__ASSIGNMENT__
What lines in the records below contain the string "Bool"? Copy every one.

##############################

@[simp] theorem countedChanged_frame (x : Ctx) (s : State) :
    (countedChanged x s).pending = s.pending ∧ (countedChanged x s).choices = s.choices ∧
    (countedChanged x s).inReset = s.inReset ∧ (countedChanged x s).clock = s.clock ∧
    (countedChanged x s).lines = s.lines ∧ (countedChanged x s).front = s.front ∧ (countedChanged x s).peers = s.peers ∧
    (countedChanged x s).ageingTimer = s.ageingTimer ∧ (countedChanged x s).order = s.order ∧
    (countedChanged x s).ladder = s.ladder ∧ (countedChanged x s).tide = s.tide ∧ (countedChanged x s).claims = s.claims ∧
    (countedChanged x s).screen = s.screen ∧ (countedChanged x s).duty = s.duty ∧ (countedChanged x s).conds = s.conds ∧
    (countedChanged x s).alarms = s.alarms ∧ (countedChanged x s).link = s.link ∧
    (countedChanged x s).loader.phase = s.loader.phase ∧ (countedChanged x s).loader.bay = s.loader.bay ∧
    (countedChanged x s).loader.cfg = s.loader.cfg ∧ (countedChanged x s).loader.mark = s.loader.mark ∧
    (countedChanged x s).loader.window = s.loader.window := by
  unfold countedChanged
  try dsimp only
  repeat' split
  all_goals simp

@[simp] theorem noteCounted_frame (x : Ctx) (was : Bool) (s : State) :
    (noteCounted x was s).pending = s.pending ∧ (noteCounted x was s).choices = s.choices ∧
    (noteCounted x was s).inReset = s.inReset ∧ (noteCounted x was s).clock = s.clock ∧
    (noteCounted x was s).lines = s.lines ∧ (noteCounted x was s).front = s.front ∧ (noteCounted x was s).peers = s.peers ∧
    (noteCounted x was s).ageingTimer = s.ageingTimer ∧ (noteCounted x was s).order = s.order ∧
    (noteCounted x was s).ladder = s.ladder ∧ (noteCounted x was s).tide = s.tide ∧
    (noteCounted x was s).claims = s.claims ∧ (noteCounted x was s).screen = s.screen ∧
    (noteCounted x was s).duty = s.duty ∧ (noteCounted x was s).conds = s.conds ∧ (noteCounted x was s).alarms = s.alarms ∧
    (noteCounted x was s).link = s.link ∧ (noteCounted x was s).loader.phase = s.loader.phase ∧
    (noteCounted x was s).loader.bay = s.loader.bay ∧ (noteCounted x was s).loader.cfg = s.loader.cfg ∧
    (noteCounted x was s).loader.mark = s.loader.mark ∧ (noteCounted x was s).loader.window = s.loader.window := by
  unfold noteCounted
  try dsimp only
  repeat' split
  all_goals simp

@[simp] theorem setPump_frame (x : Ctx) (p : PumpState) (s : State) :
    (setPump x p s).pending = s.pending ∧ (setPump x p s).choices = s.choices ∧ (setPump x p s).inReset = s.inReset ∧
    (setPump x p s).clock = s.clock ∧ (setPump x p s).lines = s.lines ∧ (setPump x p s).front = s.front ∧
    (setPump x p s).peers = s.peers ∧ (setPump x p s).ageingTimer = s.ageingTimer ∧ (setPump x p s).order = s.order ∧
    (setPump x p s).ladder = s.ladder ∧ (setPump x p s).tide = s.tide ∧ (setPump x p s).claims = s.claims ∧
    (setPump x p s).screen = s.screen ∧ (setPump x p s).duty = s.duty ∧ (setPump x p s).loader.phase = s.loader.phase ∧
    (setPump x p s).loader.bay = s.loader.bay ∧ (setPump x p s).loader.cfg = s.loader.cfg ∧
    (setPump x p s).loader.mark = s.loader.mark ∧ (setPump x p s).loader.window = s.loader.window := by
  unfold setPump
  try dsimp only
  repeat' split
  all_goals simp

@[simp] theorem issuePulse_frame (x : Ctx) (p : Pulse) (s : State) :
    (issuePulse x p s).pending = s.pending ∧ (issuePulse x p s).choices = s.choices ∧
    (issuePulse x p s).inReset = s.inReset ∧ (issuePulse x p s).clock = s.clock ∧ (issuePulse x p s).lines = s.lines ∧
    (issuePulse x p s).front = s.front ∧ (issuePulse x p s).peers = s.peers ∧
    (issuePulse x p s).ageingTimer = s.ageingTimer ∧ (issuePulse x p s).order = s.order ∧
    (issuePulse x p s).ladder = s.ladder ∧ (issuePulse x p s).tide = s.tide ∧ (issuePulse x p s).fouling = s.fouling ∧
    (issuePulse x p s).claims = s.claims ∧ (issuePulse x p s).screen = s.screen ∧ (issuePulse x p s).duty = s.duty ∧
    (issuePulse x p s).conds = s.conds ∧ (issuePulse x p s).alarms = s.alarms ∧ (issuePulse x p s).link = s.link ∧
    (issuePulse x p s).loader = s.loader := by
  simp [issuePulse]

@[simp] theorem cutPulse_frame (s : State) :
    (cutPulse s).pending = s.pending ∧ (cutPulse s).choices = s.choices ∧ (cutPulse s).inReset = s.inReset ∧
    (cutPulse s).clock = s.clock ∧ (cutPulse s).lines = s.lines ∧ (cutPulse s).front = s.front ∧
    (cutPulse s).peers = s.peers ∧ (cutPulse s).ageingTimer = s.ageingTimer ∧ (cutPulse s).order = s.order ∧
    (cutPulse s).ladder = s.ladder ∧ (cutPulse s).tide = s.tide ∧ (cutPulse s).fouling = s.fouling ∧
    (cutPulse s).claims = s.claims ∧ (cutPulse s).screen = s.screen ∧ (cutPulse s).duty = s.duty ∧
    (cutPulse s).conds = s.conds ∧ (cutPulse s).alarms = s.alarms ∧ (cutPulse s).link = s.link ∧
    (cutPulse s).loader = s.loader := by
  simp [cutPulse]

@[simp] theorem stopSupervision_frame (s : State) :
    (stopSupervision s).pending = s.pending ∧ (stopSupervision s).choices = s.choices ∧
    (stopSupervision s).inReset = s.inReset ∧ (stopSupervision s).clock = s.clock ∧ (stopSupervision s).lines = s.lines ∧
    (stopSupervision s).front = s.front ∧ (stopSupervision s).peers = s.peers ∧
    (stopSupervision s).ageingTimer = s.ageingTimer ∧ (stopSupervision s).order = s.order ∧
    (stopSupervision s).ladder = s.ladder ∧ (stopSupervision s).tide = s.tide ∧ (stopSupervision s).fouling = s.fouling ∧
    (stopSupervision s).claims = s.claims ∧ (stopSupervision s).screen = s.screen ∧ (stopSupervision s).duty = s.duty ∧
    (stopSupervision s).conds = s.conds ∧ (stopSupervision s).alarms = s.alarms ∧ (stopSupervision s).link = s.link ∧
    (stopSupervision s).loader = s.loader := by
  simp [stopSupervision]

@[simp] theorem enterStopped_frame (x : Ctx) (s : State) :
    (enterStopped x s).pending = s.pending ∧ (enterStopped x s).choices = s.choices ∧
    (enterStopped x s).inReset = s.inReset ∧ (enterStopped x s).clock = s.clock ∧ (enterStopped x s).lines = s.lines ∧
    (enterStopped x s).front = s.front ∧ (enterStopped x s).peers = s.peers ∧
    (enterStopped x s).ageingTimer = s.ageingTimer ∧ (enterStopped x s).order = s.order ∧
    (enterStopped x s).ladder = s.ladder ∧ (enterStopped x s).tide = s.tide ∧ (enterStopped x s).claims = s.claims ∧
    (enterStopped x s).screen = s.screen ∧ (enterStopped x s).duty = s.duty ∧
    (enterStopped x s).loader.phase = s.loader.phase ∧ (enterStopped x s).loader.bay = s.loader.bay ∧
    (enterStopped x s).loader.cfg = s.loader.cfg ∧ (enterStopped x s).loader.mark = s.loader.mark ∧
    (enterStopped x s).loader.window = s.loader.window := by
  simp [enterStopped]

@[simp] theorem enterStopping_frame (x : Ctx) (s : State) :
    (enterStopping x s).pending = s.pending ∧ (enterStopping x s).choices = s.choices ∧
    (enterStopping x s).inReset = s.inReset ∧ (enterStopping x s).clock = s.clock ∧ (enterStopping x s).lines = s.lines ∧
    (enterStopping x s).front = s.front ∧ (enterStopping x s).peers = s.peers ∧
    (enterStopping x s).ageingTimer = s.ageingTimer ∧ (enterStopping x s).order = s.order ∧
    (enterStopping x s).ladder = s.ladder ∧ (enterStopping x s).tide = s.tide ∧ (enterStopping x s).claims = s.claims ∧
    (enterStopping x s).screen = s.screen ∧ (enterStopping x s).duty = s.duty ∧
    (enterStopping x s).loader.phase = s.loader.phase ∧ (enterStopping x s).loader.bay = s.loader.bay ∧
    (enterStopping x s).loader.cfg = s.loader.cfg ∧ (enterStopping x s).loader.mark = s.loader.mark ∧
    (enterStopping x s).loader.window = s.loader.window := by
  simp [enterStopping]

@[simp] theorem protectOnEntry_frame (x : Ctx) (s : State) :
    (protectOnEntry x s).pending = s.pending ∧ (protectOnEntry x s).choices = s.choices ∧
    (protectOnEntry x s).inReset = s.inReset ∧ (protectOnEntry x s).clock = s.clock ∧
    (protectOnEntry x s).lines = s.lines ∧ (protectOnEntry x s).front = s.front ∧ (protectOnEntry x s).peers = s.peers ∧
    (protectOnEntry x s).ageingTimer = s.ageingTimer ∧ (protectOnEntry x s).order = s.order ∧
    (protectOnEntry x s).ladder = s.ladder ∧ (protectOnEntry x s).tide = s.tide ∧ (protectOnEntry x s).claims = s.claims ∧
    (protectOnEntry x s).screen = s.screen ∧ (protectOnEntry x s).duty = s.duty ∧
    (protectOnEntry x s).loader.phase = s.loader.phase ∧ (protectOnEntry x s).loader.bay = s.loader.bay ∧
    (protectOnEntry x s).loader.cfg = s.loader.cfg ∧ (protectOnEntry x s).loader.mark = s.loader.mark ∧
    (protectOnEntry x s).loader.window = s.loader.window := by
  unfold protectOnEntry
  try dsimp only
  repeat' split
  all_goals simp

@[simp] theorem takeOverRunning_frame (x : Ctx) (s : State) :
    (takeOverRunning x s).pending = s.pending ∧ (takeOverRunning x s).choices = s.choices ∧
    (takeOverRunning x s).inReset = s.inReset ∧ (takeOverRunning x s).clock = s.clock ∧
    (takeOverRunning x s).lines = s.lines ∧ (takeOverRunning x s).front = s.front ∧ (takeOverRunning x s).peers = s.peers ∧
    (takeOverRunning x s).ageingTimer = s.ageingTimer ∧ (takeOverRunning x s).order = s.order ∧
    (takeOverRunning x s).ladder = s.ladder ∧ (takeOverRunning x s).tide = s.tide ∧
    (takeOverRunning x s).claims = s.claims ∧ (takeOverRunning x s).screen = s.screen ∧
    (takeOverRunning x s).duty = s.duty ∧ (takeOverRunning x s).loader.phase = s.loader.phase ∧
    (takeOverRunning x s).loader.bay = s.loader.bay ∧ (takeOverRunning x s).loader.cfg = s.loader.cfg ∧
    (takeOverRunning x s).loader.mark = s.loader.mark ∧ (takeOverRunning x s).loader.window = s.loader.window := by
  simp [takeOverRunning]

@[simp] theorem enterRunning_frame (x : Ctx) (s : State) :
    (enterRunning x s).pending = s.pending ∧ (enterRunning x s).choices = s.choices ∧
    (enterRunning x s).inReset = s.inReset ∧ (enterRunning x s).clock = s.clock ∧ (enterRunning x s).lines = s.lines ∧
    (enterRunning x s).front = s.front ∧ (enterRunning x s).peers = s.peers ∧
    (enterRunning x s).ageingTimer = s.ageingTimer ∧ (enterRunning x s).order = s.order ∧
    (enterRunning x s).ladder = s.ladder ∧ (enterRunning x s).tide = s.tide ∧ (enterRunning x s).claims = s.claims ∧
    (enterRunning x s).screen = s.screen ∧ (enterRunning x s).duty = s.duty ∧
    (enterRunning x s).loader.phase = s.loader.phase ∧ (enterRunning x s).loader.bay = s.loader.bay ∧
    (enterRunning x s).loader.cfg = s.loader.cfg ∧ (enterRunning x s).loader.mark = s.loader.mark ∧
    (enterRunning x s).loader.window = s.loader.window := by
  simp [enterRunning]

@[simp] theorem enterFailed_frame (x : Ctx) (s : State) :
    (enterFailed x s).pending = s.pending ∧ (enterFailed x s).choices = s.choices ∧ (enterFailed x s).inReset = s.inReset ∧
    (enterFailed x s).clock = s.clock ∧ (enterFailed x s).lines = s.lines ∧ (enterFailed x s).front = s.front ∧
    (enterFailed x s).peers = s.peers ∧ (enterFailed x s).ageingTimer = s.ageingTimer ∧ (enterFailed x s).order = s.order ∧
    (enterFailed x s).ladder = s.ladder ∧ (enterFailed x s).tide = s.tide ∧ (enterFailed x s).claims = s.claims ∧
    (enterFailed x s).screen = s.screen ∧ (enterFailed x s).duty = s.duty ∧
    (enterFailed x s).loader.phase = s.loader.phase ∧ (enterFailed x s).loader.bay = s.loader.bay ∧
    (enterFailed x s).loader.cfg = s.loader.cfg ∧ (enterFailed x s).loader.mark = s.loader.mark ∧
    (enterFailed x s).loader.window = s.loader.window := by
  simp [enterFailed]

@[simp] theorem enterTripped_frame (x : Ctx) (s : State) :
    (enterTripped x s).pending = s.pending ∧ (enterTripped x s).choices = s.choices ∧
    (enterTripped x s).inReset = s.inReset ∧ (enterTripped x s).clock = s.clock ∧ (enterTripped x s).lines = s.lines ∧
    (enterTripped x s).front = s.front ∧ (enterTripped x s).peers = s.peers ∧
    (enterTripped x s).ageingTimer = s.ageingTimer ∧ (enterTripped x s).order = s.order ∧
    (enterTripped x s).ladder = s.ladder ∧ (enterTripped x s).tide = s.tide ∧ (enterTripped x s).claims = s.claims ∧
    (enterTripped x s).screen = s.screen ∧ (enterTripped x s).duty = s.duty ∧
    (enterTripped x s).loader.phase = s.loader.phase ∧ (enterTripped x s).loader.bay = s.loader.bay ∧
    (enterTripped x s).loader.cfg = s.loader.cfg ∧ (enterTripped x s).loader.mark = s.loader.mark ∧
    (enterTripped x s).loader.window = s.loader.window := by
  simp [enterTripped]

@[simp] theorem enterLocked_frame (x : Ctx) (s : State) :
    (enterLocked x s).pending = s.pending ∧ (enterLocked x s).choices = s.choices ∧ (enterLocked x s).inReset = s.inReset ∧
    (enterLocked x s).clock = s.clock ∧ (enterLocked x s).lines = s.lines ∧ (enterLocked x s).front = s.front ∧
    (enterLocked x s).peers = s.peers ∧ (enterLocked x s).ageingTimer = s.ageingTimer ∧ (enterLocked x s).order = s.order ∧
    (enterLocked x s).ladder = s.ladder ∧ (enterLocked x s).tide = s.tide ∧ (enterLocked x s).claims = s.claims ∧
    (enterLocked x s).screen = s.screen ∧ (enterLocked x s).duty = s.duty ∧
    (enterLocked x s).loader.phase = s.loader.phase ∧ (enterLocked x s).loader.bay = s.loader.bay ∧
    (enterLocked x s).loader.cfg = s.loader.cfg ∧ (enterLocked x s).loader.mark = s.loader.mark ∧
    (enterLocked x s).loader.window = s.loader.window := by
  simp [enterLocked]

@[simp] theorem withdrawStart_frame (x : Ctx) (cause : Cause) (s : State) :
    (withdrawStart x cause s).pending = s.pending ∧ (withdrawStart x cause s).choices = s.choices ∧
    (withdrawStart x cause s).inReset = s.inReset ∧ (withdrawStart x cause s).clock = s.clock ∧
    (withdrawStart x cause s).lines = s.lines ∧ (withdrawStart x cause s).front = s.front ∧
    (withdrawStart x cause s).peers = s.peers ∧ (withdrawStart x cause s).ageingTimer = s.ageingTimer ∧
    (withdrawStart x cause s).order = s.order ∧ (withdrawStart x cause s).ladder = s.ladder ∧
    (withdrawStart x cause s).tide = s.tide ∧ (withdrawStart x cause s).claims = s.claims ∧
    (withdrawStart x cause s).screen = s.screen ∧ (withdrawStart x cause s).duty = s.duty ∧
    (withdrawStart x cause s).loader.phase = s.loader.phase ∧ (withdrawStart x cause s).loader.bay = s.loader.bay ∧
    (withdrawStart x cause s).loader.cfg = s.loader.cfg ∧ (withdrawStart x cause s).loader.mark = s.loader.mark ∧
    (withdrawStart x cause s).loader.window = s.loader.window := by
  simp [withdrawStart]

##############################

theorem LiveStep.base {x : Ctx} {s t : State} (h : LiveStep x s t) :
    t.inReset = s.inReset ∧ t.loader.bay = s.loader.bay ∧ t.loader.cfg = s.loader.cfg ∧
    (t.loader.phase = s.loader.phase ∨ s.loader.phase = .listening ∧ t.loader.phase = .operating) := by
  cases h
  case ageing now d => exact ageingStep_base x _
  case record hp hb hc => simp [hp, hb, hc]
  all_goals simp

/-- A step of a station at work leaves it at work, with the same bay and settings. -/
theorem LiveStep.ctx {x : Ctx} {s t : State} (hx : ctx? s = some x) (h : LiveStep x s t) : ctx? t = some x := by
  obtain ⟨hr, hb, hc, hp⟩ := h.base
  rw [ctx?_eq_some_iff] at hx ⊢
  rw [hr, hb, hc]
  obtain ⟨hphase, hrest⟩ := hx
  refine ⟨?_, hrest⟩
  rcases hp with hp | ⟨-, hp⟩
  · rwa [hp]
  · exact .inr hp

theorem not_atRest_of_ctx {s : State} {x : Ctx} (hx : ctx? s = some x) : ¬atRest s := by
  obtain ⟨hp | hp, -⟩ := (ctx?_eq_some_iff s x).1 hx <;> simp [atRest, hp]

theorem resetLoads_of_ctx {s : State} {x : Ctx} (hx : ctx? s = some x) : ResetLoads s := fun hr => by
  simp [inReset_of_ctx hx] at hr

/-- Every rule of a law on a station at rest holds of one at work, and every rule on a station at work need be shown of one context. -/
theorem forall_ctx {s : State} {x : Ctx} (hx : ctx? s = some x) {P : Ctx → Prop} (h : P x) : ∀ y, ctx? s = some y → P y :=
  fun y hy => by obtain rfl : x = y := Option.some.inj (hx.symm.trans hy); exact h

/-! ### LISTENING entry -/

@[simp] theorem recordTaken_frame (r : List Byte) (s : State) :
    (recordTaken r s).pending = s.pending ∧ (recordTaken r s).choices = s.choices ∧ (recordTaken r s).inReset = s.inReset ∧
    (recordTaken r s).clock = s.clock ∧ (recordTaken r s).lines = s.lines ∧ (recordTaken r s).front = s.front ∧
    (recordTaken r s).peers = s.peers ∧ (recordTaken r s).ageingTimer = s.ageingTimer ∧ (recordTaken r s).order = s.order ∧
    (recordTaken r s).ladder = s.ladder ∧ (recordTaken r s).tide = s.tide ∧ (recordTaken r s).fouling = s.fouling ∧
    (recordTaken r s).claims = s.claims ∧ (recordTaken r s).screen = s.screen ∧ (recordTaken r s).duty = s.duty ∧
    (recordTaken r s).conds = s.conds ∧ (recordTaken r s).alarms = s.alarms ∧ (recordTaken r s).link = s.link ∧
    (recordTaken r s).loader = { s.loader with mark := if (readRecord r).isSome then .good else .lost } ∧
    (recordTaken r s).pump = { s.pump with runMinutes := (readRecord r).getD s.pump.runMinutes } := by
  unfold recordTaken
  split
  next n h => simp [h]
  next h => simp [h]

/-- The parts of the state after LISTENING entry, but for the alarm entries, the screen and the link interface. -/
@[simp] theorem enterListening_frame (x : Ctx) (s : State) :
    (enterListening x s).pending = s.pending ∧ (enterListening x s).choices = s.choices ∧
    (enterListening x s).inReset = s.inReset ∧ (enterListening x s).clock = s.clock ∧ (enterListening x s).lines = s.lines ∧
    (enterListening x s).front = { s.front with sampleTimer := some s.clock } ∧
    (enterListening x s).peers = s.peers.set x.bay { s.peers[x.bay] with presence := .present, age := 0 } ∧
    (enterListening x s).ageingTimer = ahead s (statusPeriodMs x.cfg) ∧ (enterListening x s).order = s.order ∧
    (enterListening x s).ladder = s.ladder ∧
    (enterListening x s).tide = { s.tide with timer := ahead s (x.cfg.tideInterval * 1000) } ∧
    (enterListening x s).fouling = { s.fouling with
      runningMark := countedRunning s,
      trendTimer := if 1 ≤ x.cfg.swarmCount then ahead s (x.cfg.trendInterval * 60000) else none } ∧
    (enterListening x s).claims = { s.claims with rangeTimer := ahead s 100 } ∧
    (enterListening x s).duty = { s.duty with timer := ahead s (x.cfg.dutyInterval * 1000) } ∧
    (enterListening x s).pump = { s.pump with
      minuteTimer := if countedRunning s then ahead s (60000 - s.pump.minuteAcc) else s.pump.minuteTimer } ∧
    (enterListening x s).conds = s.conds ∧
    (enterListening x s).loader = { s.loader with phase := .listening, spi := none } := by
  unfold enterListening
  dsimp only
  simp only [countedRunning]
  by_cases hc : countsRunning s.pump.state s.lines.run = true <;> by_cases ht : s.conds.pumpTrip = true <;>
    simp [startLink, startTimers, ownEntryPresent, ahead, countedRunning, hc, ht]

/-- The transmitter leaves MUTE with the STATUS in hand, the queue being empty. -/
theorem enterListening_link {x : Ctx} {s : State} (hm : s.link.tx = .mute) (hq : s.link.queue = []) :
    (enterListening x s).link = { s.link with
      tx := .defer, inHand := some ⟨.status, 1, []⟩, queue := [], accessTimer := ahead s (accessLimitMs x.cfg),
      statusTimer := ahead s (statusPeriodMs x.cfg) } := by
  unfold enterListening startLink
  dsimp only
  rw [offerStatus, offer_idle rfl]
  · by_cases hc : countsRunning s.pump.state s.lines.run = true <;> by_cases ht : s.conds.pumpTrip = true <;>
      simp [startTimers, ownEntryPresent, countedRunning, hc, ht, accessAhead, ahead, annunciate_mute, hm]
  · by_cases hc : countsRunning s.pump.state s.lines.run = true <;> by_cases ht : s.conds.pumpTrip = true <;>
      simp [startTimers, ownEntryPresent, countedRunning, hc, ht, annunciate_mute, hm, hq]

##############################

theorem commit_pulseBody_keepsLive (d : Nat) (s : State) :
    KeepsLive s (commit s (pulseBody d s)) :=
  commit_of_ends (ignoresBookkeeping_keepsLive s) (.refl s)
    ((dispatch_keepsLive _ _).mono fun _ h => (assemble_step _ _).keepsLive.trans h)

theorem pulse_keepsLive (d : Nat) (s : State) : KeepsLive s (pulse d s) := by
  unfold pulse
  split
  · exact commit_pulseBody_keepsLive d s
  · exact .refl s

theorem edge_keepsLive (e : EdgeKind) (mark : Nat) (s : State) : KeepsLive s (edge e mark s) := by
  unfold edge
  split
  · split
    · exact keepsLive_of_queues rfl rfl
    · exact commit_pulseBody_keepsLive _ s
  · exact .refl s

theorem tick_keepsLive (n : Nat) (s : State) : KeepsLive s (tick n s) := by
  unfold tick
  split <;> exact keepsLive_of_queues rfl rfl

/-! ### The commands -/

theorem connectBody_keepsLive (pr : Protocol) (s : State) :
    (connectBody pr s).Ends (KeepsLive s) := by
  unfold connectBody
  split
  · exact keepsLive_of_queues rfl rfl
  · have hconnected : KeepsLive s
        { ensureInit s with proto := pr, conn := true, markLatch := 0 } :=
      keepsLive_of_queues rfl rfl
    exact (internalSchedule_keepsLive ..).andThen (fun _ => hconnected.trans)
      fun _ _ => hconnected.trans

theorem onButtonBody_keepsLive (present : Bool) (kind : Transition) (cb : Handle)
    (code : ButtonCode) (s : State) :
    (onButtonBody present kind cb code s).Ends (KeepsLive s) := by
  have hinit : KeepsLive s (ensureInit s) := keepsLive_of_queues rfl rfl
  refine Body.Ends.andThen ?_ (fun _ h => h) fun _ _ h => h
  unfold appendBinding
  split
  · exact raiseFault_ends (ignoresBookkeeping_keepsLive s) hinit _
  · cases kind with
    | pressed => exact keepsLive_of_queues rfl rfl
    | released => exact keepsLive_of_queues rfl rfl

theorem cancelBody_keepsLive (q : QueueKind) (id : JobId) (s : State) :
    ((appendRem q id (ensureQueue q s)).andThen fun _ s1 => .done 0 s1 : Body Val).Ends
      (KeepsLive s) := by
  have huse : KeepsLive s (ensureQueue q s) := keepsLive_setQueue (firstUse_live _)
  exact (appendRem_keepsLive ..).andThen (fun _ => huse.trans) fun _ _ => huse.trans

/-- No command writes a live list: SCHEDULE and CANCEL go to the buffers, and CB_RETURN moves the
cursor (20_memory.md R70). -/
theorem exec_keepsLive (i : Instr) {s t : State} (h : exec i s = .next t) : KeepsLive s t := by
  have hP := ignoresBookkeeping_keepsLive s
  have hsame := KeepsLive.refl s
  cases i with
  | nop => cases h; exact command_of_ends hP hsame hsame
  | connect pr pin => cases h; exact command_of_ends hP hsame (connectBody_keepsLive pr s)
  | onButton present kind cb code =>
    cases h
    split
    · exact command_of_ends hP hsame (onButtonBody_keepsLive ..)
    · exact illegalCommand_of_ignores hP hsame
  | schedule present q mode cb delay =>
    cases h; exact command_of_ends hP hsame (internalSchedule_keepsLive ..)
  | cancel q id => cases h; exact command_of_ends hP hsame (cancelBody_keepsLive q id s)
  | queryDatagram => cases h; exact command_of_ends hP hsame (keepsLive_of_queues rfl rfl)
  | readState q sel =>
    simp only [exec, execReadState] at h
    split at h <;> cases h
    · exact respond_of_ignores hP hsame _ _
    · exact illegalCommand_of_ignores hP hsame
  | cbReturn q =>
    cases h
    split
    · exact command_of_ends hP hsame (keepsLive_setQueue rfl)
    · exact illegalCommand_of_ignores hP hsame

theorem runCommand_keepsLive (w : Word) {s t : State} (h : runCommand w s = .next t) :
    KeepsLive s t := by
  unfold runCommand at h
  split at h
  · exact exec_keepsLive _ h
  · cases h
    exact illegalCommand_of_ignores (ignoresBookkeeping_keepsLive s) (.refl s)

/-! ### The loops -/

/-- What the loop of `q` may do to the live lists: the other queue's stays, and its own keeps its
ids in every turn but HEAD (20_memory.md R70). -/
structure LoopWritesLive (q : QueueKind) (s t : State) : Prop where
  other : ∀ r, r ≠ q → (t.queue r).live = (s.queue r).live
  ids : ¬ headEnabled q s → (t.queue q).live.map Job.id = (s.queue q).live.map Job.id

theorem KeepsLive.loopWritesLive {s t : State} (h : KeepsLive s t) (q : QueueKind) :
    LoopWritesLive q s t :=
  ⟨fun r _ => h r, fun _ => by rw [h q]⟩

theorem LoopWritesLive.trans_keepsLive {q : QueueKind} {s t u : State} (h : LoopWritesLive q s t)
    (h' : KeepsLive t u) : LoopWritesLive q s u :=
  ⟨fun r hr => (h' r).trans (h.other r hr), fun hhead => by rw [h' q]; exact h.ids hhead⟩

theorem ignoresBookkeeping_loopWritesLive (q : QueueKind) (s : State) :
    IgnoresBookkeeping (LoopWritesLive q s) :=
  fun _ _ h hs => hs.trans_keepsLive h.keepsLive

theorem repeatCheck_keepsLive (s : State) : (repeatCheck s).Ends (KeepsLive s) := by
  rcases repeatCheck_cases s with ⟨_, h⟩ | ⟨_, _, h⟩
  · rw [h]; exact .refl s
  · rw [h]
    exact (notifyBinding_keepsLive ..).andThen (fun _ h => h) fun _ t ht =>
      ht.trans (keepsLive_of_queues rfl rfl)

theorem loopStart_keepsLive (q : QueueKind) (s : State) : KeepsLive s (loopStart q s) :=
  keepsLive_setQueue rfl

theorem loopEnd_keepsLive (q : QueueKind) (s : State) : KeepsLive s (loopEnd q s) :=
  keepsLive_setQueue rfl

##############################

__WRITTEN ANSWER__
@[simp] theorem noteCounted_frame (x : Ctx) (was : Bool) (s : State) :
theorem onButtonBody_keepsLive (present : Bool) (kind : Transition) (cb : Handle)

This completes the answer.